Task to carry out. Take the entries below and print, exactly, the stretch from the line containing "writeArr s c (bkCopy" through the line containing "let k := bkSide d right", both included.

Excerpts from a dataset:
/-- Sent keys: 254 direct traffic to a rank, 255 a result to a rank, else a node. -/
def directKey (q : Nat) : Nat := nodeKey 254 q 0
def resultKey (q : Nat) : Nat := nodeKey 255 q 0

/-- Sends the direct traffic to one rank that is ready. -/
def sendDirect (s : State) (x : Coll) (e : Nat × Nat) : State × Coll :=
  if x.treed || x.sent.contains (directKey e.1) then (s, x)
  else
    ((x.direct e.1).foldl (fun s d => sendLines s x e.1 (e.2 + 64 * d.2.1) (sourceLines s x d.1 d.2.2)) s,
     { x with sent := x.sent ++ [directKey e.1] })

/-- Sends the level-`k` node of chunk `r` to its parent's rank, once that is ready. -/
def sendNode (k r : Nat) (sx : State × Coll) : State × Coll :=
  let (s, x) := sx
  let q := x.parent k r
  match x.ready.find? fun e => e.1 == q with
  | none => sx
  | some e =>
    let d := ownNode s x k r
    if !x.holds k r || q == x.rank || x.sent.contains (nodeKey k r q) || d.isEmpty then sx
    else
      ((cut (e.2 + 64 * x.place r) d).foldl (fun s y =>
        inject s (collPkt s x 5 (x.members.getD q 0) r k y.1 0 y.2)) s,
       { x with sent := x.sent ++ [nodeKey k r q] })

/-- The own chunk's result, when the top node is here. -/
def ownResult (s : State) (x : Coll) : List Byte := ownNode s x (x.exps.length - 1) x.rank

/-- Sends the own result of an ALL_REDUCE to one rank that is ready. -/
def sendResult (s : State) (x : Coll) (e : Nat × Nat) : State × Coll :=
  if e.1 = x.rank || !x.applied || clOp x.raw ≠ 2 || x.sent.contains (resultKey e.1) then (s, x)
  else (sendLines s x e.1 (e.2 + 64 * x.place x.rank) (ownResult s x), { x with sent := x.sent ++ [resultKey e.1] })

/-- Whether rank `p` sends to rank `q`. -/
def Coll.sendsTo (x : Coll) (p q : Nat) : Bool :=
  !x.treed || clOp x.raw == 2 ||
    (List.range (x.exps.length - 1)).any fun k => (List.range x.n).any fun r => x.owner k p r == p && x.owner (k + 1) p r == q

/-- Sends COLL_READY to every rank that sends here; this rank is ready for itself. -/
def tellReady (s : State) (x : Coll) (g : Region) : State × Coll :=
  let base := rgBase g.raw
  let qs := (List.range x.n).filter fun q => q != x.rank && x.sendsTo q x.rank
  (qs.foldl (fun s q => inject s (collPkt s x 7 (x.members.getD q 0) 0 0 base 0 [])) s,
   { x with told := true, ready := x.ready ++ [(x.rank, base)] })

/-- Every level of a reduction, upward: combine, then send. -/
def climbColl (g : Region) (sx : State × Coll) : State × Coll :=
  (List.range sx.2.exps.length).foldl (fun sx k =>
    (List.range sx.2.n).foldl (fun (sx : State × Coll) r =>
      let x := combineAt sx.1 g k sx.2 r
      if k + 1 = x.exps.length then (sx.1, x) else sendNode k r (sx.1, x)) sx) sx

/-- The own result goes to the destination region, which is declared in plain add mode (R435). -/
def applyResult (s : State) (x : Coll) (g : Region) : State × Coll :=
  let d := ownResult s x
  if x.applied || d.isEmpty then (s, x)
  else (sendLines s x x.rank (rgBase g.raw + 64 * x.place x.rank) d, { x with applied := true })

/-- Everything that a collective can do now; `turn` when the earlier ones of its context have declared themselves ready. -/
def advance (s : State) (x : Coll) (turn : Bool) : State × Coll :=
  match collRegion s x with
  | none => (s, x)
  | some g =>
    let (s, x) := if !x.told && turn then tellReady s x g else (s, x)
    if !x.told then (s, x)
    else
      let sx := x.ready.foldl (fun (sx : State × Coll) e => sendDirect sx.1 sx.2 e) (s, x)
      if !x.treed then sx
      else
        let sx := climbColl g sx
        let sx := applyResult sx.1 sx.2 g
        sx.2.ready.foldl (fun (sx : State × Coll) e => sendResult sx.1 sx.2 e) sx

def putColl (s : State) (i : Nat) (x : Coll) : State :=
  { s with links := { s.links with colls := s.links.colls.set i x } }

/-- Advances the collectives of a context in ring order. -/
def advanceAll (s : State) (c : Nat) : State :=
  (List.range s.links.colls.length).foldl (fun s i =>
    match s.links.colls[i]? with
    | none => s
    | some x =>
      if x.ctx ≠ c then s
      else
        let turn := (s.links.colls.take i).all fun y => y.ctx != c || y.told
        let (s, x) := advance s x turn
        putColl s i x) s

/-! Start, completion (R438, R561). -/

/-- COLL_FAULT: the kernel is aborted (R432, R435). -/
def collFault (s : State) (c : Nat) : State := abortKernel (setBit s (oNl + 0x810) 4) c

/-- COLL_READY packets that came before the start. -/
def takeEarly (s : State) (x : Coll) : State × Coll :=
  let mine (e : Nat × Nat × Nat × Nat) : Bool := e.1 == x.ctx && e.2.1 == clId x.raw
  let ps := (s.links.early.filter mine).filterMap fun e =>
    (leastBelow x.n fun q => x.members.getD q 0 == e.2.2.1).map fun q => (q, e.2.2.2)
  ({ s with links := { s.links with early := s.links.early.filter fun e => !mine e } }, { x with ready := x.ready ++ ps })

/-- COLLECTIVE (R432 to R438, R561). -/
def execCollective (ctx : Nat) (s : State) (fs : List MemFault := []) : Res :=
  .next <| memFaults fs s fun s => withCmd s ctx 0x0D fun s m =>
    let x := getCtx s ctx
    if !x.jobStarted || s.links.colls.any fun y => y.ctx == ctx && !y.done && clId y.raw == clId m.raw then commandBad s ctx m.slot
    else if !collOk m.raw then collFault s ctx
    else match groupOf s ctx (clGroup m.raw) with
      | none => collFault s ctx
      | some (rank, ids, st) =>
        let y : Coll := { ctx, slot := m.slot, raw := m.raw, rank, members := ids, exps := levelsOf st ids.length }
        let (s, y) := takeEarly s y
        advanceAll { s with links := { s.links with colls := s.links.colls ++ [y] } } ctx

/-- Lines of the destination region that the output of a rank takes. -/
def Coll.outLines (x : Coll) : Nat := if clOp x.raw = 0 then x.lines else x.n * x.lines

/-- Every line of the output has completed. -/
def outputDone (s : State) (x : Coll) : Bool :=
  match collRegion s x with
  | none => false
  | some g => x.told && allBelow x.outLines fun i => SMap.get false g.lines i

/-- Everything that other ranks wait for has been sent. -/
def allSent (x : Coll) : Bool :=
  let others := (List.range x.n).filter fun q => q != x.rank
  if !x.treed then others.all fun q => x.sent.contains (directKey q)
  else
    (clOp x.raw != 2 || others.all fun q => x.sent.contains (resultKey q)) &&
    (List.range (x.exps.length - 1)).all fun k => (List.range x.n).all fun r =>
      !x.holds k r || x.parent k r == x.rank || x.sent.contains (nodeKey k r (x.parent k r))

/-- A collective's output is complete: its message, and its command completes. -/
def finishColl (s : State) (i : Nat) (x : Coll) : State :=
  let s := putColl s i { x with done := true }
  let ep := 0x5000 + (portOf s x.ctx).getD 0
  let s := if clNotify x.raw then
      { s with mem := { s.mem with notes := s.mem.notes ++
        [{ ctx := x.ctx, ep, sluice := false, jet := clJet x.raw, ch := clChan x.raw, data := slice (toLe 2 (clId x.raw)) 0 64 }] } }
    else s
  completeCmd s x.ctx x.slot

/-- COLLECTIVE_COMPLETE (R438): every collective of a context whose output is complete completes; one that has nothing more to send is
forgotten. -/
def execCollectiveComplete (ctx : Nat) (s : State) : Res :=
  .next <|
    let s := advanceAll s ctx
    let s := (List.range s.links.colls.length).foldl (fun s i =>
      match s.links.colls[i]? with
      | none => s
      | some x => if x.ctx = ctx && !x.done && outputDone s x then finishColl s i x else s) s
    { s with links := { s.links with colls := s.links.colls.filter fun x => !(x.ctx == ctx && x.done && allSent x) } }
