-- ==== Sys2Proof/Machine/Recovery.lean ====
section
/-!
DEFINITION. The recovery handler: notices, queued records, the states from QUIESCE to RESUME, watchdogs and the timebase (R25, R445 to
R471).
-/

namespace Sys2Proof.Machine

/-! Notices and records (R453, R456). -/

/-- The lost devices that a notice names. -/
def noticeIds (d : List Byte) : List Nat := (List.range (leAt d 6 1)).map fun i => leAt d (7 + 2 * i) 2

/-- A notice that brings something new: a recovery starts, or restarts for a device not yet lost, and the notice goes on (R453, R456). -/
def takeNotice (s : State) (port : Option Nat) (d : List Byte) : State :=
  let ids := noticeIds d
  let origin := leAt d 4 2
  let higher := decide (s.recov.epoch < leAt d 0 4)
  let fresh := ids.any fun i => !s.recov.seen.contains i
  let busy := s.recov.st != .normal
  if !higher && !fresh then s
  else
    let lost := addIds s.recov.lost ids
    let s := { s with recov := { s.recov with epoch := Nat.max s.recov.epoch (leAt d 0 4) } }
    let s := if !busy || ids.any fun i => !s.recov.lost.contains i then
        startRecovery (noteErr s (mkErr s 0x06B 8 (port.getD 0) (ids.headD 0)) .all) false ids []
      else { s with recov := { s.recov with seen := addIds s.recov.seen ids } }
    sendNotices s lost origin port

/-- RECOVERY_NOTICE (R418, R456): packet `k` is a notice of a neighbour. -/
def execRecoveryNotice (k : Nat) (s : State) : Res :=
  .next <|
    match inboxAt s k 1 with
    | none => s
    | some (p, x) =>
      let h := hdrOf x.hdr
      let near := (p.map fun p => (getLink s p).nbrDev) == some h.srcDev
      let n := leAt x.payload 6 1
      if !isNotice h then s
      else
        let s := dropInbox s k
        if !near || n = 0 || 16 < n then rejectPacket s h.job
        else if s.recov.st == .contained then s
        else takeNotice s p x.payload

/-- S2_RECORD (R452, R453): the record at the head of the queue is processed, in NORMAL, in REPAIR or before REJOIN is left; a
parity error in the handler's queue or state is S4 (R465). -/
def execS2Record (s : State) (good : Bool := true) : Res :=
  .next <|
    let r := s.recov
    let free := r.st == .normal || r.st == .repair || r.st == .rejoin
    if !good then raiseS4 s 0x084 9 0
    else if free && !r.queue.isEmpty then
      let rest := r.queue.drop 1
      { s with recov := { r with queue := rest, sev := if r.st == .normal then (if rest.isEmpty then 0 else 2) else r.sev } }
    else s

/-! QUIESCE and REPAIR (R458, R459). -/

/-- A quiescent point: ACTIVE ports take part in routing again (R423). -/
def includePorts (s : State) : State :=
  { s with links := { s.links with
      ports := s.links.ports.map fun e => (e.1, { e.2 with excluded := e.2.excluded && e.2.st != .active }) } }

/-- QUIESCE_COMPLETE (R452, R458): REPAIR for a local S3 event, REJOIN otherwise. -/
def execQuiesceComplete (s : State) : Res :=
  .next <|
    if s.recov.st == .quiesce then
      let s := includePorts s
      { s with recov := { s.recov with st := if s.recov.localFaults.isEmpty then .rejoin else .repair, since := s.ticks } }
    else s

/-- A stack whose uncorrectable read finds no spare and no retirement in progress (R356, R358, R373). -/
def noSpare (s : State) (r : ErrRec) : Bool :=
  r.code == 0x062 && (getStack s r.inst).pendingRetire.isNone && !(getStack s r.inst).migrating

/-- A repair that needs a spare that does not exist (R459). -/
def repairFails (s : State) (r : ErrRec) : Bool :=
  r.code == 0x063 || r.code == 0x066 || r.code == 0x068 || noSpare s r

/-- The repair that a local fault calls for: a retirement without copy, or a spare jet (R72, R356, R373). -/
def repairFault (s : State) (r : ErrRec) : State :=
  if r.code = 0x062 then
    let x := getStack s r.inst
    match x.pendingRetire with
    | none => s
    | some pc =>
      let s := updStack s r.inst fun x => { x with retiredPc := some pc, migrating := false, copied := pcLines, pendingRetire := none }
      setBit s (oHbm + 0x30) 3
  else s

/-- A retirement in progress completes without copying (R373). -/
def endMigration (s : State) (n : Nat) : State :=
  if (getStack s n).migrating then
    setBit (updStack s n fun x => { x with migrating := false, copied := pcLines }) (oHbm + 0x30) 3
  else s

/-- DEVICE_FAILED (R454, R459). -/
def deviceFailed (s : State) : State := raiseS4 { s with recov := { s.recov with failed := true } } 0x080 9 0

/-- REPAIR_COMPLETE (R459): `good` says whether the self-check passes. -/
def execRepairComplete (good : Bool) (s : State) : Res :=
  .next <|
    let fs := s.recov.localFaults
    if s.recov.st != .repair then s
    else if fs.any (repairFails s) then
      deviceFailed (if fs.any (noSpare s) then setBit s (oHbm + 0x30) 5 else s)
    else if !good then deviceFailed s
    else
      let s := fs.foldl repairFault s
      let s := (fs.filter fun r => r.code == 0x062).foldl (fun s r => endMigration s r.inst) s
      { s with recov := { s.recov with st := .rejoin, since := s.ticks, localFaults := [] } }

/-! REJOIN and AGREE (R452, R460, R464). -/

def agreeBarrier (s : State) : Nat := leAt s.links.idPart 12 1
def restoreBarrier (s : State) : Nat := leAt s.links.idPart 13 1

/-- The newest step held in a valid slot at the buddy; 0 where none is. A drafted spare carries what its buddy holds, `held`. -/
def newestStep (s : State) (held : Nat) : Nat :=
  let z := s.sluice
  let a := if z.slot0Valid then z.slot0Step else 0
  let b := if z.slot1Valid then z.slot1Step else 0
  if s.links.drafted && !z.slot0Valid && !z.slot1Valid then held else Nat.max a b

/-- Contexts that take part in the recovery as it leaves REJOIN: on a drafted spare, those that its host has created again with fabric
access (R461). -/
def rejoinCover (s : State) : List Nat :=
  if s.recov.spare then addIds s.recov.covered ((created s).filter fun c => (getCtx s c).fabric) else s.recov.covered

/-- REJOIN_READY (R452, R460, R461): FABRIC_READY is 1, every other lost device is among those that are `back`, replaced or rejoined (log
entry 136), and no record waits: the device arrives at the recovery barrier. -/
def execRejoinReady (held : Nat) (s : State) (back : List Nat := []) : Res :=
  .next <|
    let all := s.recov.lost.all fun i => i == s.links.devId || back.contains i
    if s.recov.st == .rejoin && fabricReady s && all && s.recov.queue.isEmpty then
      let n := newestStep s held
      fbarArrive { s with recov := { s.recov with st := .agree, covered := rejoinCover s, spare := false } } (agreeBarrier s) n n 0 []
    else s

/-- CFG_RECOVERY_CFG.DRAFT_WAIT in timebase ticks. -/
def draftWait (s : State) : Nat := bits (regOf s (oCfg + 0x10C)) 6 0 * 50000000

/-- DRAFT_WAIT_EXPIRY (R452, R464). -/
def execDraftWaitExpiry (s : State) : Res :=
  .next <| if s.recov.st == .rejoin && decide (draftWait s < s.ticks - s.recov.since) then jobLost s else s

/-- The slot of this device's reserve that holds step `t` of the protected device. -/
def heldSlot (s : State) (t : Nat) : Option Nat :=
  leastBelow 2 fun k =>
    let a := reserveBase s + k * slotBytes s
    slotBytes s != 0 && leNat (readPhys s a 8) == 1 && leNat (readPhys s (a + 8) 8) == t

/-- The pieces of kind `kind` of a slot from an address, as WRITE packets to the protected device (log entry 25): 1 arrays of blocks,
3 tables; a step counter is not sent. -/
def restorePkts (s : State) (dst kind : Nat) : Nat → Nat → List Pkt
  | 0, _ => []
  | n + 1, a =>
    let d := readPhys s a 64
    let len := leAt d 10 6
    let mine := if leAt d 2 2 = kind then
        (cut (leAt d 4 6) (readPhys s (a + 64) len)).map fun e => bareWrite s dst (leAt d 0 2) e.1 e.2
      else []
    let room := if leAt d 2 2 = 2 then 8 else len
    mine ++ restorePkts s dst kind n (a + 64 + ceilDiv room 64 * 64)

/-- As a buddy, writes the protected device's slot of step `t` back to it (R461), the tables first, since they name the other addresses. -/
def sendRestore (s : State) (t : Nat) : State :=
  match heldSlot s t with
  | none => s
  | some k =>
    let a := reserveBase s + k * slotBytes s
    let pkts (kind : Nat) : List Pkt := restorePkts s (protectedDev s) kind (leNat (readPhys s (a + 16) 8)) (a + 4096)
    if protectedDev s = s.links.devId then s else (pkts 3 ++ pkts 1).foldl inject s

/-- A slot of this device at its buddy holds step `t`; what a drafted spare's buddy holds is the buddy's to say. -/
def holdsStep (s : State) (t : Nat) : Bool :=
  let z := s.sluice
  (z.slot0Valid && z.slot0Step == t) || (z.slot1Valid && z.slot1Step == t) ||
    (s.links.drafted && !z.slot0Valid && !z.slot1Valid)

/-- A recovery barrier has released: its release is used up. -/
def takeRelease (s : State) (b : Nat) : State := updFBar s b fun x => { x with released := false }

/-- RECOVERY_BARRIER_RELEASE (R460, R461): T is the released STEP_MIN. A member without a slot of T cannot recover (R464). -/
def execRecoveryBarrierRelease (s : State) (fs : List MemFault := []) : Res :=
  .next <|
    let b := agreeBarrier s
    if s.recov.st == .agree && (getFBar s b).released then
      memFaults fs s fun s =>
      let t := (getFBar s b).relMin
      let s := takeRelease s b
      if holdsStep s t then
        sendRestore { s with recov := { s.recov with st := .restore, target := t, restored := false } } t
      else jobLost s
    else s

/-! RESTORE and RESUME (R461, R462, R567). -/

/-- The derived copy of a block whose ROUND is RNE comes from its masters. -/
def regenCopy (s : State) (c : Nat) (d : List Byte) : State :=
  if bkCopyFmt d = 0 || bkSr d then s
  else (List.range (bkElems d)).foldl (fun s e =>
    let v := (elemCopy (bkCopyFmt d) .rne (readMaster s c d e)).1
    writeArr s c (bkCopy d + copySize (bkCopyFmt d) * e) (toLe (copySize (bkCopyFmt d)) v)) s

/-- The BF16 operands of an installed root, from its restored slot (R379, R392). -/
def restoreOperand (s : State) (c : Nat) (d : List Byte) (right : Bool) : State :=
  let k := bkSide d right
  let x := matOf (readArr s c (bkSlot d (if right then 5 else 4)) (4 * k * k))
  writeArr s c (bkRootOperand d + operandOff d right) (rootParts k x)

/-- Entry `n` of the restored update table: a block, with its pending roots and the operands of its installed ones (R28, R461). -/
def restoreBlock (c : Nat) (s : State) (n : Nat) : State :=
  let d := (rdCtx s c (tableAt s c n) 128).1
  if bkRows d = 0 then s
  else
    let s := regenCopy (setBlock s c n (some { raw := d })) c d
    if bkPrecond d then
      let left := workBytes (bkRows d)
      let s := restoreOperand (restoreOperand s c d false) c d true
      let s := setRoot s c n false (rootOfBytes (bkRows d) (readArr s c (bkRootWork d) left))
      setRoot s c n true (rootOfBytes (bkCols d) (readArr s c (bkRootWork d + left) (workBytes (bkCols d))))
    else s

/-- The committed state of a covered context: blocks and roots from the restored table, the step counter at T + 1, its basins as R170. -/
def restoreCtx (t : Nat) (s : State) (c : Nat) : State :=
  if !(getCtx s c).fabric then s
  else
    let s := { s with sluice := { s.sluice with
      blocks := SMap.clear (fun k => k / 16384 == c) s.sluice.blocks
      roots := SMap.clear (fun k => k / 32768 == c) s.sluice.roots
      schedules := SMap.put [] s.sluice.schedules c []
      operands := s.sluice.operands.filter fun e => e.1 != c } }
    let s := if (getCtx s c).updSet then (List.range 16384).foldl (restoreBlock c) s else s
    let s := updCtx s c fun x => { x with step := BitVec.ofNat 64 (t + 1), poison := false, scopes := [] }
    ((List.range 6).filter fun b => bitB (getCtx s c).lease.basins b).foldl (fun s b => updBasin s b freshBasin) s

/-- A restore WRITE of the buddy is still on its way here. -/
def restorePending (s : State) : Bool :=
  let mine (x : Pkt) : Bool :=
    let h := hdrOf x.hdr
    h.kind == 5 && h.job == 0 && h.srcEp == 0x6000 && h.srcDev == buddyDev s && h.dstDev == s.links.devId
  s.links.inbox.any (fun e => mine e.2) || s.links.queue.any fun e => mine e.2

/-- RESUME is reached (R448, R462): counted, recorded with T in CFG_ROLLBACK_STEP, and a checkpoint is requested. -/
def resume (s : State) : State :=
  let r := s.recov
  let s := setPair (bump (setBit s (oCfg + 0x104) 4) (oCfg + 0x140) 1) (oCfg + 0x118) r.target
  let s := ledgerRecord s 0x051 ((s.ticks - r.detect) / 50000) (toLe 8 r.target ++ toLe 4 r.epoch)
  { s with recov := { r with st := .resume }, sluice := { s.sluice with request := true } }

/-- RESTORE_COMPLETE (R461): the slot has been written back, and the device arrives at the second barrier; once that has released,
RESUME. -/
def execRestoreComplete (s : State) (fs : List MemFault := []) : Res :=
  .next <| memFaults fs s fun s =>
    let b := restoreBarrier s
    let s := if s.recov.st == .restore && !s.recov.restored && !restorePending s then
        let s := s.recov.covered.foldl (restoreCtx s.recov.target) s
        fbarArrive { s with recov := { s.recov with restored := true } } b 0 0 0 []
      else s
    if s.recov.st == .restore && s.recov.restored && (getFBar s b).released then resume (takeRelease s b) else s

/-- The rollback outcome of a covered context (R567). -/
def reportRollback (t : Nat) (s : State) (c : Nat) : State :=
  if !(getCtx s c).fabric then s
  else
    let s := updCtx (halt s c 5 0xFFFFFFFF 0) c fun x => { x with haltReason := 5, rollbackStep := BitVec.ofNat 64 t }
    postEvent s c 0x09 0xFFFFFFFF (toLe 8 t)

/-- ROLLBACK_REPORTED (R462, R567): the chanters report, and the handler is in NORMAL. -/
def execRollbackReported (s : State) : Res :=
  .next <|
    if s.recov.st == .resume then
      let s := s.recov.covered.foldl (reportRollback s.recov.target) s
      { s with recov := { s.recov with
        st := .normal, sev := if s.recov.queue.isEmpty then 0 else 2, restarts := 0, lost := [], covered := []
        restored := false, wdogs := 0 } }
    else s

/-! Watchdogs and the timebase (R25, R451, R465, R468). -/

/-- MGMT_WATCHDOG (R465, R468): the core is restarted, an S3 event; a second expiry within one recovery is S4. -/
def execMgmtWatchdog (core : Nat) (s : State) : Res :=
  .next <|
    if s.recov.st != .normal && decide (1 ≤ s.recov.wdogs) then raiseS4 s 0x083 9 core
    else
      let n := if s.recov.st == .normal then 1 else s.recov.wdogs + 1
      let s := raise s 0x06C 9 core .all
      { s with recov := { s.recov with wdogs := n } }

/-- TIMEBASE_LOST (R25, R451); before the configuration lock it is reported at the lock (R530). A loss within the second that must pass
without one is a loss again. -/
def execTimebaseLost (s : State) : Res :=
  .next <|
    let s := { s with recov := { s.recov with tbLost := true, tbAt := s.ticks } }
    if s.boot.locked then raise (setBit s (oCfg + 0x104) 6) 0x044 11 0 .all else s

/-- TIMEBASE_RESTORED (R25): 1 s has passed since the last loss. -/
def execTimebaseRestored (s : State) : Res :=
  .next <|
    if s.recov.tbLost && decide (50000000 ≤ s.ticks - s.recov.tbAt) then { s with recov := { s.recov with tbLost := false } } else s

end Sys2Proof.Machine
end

Solution to the problem.
    writeArr s c (bkCopy d + copySize (bkCopyFmt d) * e) (toLe (copySize (bkCopyFmt d)) v)) s

/-- The BF16 operands of an installed root, from its restored slot (R379, R392). -/
def restoreOperand (s : State) (c : Nat) (d : List Byte) (right : Bool) : State :=
  let k := bkSide d right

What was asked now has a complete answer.